24 Comments
User's avatar
David's avatar

Is PMSF still a viable way to expedite a cut phase if used strategically during it and not repeatedly every day?

tom.woah's avatar

Did a WBC test and found that I have a bunch of deficiencies. Barely any copper, Vit A, Vit K, floor levels of cysteine, b12, b6, vit c, inositol, and a bunch of other shit. Very frustrating as it just points to me not eating the right foods and/or having absorption issues.

Also did a Mitome test and found my complex 1 is running at like 23 % basically impaired glucose metabolism and 80% complex 2 fat metabolism.

Where do I start with all this, do I fix the nutrient deficiencies and do things start to fall in place? And how heavily would you rely on supplements? Im trying to do 1-2oz liver a day now but its hard to get down. Thanks for what you do man. I was doing low dose andractim but think that the low androgens are prob related to all these deficiencies I found out about so switching focus a bit

Surprisingly I dont feel like shit everyday which makes me wonder

Brandon's avatar

What is your opinion on low dose accutane (10-20mg)? Is there anything I should be cautious about? What is the cumulative dosage I should hit if you think it is okay and is fine to take it while on a future steroid cycle?

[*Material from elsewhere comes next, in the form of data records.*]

/-- SHADOW_SWAP: an urgent squad is resident in the shadow bank of a partition whose primary context runs. -/
def execShadowSwap (core part : Nat) (s : State) : Result :=
  if (s.part core part).shadow || !s.bankQuiet core part false || decide (s.now < (s.part core part).swapAt) ||
      !(s.squads.any fun q => q.core == core && q.part == part && q.shadow && q.place == .resident && q.liveLanes != 0) then .next s
  else .next (s.swapBank core part true)

/-- SHADOW_SWAP_BACK: the last urgent gang of the partition has exited or been saved. -/
def execShadowSwapBack (core part : Nat) (s : State) : Result :=
  if !(s.part core part).shadow ||
      (s.squads.any fun q => q.core == core && q.part == part && q.shadow && q.place == .resident && q.liveLanes != 0) then .next s
  else .next (s.swapBank core part false)

end Sys2Proof.Machine
end

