/-- R324, R328 to R331, R340 to R344: the values of the row engine and the signature stage. RSTAT folds the columns in ascending order; a selection
ranks its candidates by key, index, list and position, writes the first k and pads the rest; a page's bound adds the greater product of each
dimension, rounded up at every step; a signature bit is the sign of an exact sum; buckets stand in the order of their lowest members, and a
representative is the lowest member, that of the largest norm, or the mean; a gradient sum adds in ascending rows; a bucketed list names the keys
of equal signature. R374 to R376, R393: those of routing and combining: the rank of logits, the weights as quotients of exponentials by their sum,
whose own bound the model's unit keeps (notes/assumptions 2), equal winners' 1/n, the picks of a token, and the sum of a row. -/
def Obligations.EngineValues : Prop :=
  let add (x y : W32) : W32 := BitVec.ofNat 32 (fAdd .f32 .rn x.toNat y.toNat).1
  let fma (x y z : W32) : W32 := BitVec.ofNat 32 (fFma .f32 .rn x.toNat y.toNat z.toNat).1
  let num (f : Fmt) (c : Nat) : Rat := if c % signBit f ≤ maxFinite f then codeValue f c else 0
  (∀ (m : BitVec 12) (mu : W32) (xs : List W32),
    let op := (m.extractLsb' 5 2).toNat
    (op = 1 → m.getLsbD 8 = false → (rowStat m mu xs).1 = xs.foldl add 0) ∧ (op = 1 → m.getLsbD 8 = true → rowStat m mu xs = (xs.sum, 0)) ∧
    (op = 2 → (rowStat m mu xs).1 = xs.foldl (fun y x => fma x x y) 0) ∧
    (op = 3 → (rowStat m mu xs).1 = xs.foldl (fun y x => add y (sfu1 (!m.getLsbD 7) .exp (add x (mu ^^^ 0x80000000))).1) 0) ∧
    (op = 0 → m.getLsbD 8 = true → xs ≠ [] → (rowStat m mu xs).1 ∈ xs ∧ (rowStat m mu xs).2 = 0 ∧ ∀ x ∈ xs, x.toInt ≤ (rowStat m mu xs).1.toInt) ∧
    (op = 0 → m.getLsbD 8 = false → xs ≠ [] → (∀ x ∈ xs, nanCode .f32 x.toNat = true) → (rowStat m mu xs).1 = 0x7FC00000) ∧
    (op = 0 → m.getLsbD 8 = false → (∃ x ∈ xs, nanCode .f32 x.toNat = false) → (rowStat m mu xs).1 ∈ xs ∧ nanCode .f32 (rowStat m mu xs).1.toNat = false ∧
      ∀ x ∈ xs, nanCode .f32 x.toNat = false → orderCode .f32 true x.toNat ≤ orderCode .f32 true (rowStat m mu xs).1.toNat)) ∧
  (∀ (ty a b : Nat), ty ≤ 3 →
    let f : Fmt := if ty = 1 then .bf16 else if ty = 3 then .f16 else .f32
    a < 2 * signBit f → b < 2 * signBit f →
    (keyAbove ty a b = true ↔ if ty = 2 then (BitVec.ofNat 32 b).toInt < (BitVec.ofNat 32 a).toInt
      else nanCode f a = false ∧ (nanCode f b = true ∨ orderCode f true b < orderCode f true a))) ∧
  (∀ (ty : Nat) (x y : Cand), x.above ty y = true ↔ keyAbove ty x.key y.key = true ∨ (keyAbove ty y.key x.key = false ∧
    (x.idx < y.idx ∨ (x.idx = y.idx ∧ ((x.second = false ∧ y.second = true) ∨ (x.second = y.second ∧ x.pos < y.pos)))))) ∧
  (∀ (ty : Nat) (l : List Cand), (rankSort ty l).Perm l ∧ (rankSort ty l).Pairwise fun x y => y.above ty x = false) ∧
  (∀ (b : RowBlk) (nz : Bool) (cs : List Cand) (hk hi hn : Nat), b.ty ≤ 2 →
    let f : Fmt := if b.ty = 1 then .bf16 else .f32
    let w := if b.ty = 1 then 2 else 4
    let zero (k : Nat) : Bool := if b.ty = 2 then k == 0 else k % signBit f == 0
    let live := cs.filter fun x => x.idx != 0xFFFFFFFF && !(nz && zero x.key)
    let pad := if b.ty = 0 then 0xFF800000 else if b.ty = 1 then 0xFF80 else 0x80000000
    let out (j : Nat) : Nat × Nat := match (rankSort b.ty live)[j]? with
      | some x => (if b.ty ≠ 2 ∧ nanCode f x.key = true then (if b.ty = 1 then 0x7FC0 else 0x7FC00000) else x.key, x.idx)
      | none => (pad, 0xFFFFFFFF)
    let r := selectOut b nz cs [(hk, w * b.k)] [(hi, 4 * b.k)] [(hn, 4)]
    r.writes = ((List.range b.k).flatMap fun j => [(hk + w * j, toBytes w (out j).1), (hi + 4 * j, toBytes 4 (out j).2)]) ++
      [(hn, toBytes 4 (min b.k live.length))] ∧
    r.flags = if b.ty ≠ 2 ∧ ∃ x ∈ live, snanCode f x.key = true then 16 else 0) ∧
  (∀ (keys idxs : List Nat) (second : Bool) (i : Nat), i < keys.length →
    (candsOf keys idxs second)[i]? = some { key := keys.getD i 0, idx := idxs.getD i i, second := second, pos := i }) ∧
  (∀ (f : Fmt) (q lo hi : List Nat) (x l h : Nat), f ∈ [Fmt.f32, .bf16, .f16] → lo.length = q.length → hi.length = q.length →
    let p := pageBound f q lo hi
    let z := pageBound f (q ++ [x]) (lo ++ [l]) (hi ++ [h])
    let top := max (codeValue f x * codeValue f l) (codeValue f x * codeValue f h)
    pageBound f [] [] [] = (0, 0) ∧
    ((nanCode f x || nanCode f l || nanCode f h) = true → z.1 = 0x7FC00000 ∧ z.2.getLsbD 4 = true) ∧ (nanCode .f32 p.1 = true → z.1 = 0x7FC00000) ∧
    (nanCode .f32 p.1 = false → FiniteCode f x → FiniteCode f l → FiniteCode f h →
      (top = 0 → z = p) ∧
      (top ≠ 0 → ∃ m, Rounded .f32 .ru top m ∧
        let s := fAdd .f32 .ru p.1 m.1
        (nanCode .f32 s.1 = false → z = (s.1, p.2 ||| m.2 ||| s.2)) ∧ (nanCode .f32 s.1 = true → z = (0x7FC00000, p.2 ||| m.2 ||| 16))))) ∧
  (∀ (seed n mask ty : Nat) (row : List Nat), ty ≤ 3 →
    let f : Fmt := if ty = 0 then .e4m3 else if ty = 1 then .e5m2 else if ty = 2 then .bf16 else .f16
    (∀ x ∈ row, x < 2 * signBit f) →
    let sign (j c : Nat) : Rat := if (mix64 (BitVec.ofNat 64 (seed + j * 2 ^ 20 + c))).getLsbD 63 then -1 else 1
    let raw := ((List.range n).map fun j =>
      if 0 < ((List.range row.length).map fun c => sign j c * num f (row.getD c 0)).sum then 2 ^ j else 0).sum
    signRow seed n mask ty row = (if mask = 0 then raw else raw &&& mask, if ∀ x ∈ row, x % signBit f ≤ maxFinite f then 0 else 16)) ∧
  (∀ sigs : List Nat,
    (∀ k ∈ bucketsOf sigs, k.2 = ((List.range sigs.length).filter fun i => sigs.getD i 0 == k.1) ∧ k.2 ≠ []) ∧
    (∀ i, i < sigs.length → ∃ k ∈ bucketsOf sigs, k.1 = sigs.getD i 0) ∧ (bucketsOf sigs).Pairwise fun x y => x.2.headD 0 < y.2.headD 0) ∧
  (∀ (ty : Nat) (rows : Nat → List Nat) (ms : List Nat), ty ≤ 3 → ms ≠ [] → ms.Pairwise (· < ·) →
    let f : Fmt := if ty = 0 then .e4m3 else if ty = 1 then .e5m2 else if ty = 2 then .bf16 else .f16
    (∀ i ∈ ms, ∀ x ∈ rows i, x < 2 * signBit f) →
    let norm (i : Nat) : Rat := ((rows i).map fun x => (num f x).abs).sum
    let wide (x : Nat) : W32 := BitVec.ofNat 32 (fConvert f .f32 .rn x).1
    let sum (xs : List Nat) : W32 := (xs.map wide).foldl add 0
    let best := maxL1 ty rows ms
    best ∈ ms ∧ (∀ i ∈ ms, norm i ≤ norm best ∧ (norm i = norm best → best ≤ i)) ∧
    (∀ xs, (sumElems ty xs).1 = sum xs) ∧ (∀ xs, (sumElems 6 xs).1 = (xs.map (BitVec.ofNat 32)).foldl add 0) ∧
    ∀ cols c, c < cols → ∃ count fl, Rounded .f32 .rn ms.length (count, fl) ∧ ((meanRow ty cols rows ms).getD c (0, 0)).1 =
      (fConvert .f32 f .rn (sfu2 true (sum (ms.map fun i => (rows i).getD c 0)) (BitVec.ofNat 32 count)).1.toNat).1) ∧
  (∀ (s : State) (o : EngOp) (b : SigBlk) (blk pm pb pn pq pk : List (Nat × Nat)) (r : SigOut), sbktRun s o b blk = .ok r →
    vaultArr s o 8 false b.src (2 * b.n) 2 = .ok pq → vaultArr s o 8 false b.sigs (2 * b.cols) 2 = .ok pk →
    vaultArr s o 8 true b.map (4 * b.n * b.l) 4 = .ok pm → vaultArr s o 8 true b.bkt (4 * b.n) 4 = .ok pb →
    vaultArr s o 8 true (o.a.toNat + 0x3C) 4 4 = .ok pn →
    let sig (ps : List (Nat × Nat)) (i : Nat) : Nat := fieldAt (readPieces (s.view o.core) ps) (2 * i) 2
    let hits (k : Nat) : List Nat := (List.range b.cols).filter fun n => sig pk n == sig pq k
    r.writes = overPieces pm (((List.range b.n).flatMap fun k => (List.range b.l).flatMap fun e =>
        toBytes 4 (if e < (hits k).length then b.seed + (hits k).getD e 0 else 0xFFFFFFFF))) ++
      overPieces pb ((List.range b.n).flatMap fun k => toBytes 4 (hits k).length) ++
      overPieces pn (toBytes 4 ((List.range b.n).map fun k => min b.l (hits k).length).sum)) ∧
  (∀ (n : Nat) (logit : Nat → Nat), (∀ e, logit e < 2 ^ 16) →
    let ls := (List.range n).map fun e => (e, logit e)
    let nan (x : Nat × Nat) : Bool := nanCode .bf16 x.2
    let value (x : Nat × Nat) : Int := orderCode .bf16 false x.2
    (rankLogits ls).Perm ls ∧ (rankLogits ls).Pairwise fun x y =>
      (nan x = true → nan y = true) ∧ (nan x = false → nan y = true ∨ value y ≤ value x) ∧
      (nan x = nan y → (nan x = true ∨ value x = value y) → x.1 < y.1)) ∧
  (∀ bs : List Nat, (∀ b ∈ bs, b < 2 ^ 16 ∧ nanCode .bf16 b = false) →
    ∃ us : List Nat, us.length = bs.length ∧
      (∀ i, i < bs.length → us.getD i 0 ≤ 0x3F800000 ∧
        (orderCode .bf16 false (bs.getD i 0) = orderCode .bf16 false (bs.headD 0) → us.getD i 0 = 0x3F800000) ∧
        let d := (fAdd .f32 .rn (65536 * bs.getD i 0) (fNeg .f32 (65536 * bs.headD 0))).1
        (orderCode .bf16 false (bs.getD i 0) ≠ orderCode .bf16 false (bs.headD 0) → orderCode .f32 false d < orderCode .f32 false 0xC2B00000 →
          us.getD i 0 = 0)) ∧
      winWeights bs = us.map fun u => (sfu2 true (BitVec.ofNat 32 u) ((us.map (BitVec.ofNat 32)).foldl add 0)).1) ∧
  (∀ b n : Nat, nanCode .bf16 b = false → 0 < n → n ≤ 8 → ∀ w ∈ winWeights (List.replicate n b), ∃ fl, Rounded .f32 .rn (1 / (n : Rat)) (w.toNat, fl)) ∧
  (∀ (lcap t : Nat) (p : PassOut) (win : List (Nat × Nat)), (win.map (·.1)).Nodup →
    let z := passToken lcap p t win
    let nan (x : Nat × Nat) : Bool := nanCode .bf16 x.2
    let picks (e : Nat) : Nat := (Assoc.get [] p.lists e).length
    z.idx = p.idx ++ win.map (fun x => x.1 + if nan x then 0x8000 else if picks x.1 < lcap then 0 else 0x4000) ∧
    z.nantok = p.nantok + (if win.any nan then 1 else 0) ∧
    z.drops = p.drops + (win.filter fun x => !nan x && decide (lcap ≤ picks x.1)).length ∧
    ∀ e, Assoc.get [] z.lists e = Assoc.get [] p.lists e ++ (List.range win.length).filterMap fun r =>
      let x := win.getD r (0, 0)
      if x.1 = e ∧ nan x = false ∧ picks e < lcap then some (t, r) else none) ∧
  (∀ (c : CbCtx) (t : Nat) (ranks : List Nat), ranks.Pairwise (· < ·) →
    let order := c.sumOrder t ranks
    let expert (r : Nat) : Nat := c.index t r % 1024
    let sum := (order.map (c.weight t)).foldl add 0
    order.Perm ranks ∧ order.Pairwise (fun x y => expert x < expert y ∨ (expert x = expert y ∧ x < y)) ∧
    ∀ missing, c.sumWeights t missing order = order.map fun r =>
      if c.policy = 1 ∧ missing = true then (if sum = 0 ∨ sum = 0x80000000 then 0 else (sfu2 true (c.weight t r) sum).1) else c.weight t r) ∧
  ∀ (aty oty d c : Nat) (terms : List (W32 × List Byte)), c < d → oty ≤ 2 →
    let elem (row : List Byte) : W32 := BitVec.ofNat 32 (if aty = 0 then 65536 * fieldAt row (2 * c) 2 else fieldAt row (4 * c) 4)
    let acc := terms.foldl (fun y x => fma x.1 (elem x.2) y) 0
    let w := if oty = 1 then 4 else 2
    ((combineRow aty oty d terms).drop (w * c)).take w =
      if oty = 1 then toBytes 4 acc.toNat else toBytes 2 (fConvert .f32 (if oty = 0 then .bf16 else .f16) .rn acc.toNat).1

For context, I developed seborrheic dermatitis/bad dandruff after doing a steroid cycle which I believe grew my sebaceous glads/increased sebum production and want to take low dose accutane to shrink the glands/lower sebum production. My diet, circadian rhythm, etc. are locked in.

BowTied Biohacker's avatar

"My diet, circadian rhythm, etc. Are locked in" evidently not at all or you wouldn't be considering Accutane 😂

Brandon's avatar
3hEdited

If you say so, but the seb derm has persisted ever since I did a steroid cycle which I believe was caused by androgens growing my sebaceous gland and has persisted since despite being natty. Just looking for your opinion on low dose accutane

BowTied Biohacker's avatar

A steroid cycle (no other context given) revealed underlying dysfunction and you want permission for accutane.

Seborrheic dermatitis specifically is a circadian condition

Malassezia colonization and the lipid metabolism of the sebaceous gland are both under clock gene regulation. If your exposure at night is disrupting BMAL1 cycling in sebocytes, you can have perfect "diet" have dysregulated gland output. Seb derm that "persists despite being natty" strongly suggests a circadian or mitochondrial driver, not a residual androgen one. Or maybe you just finished puberty, and again the underlying dysfunction was revealed. Congratulations if that is the case.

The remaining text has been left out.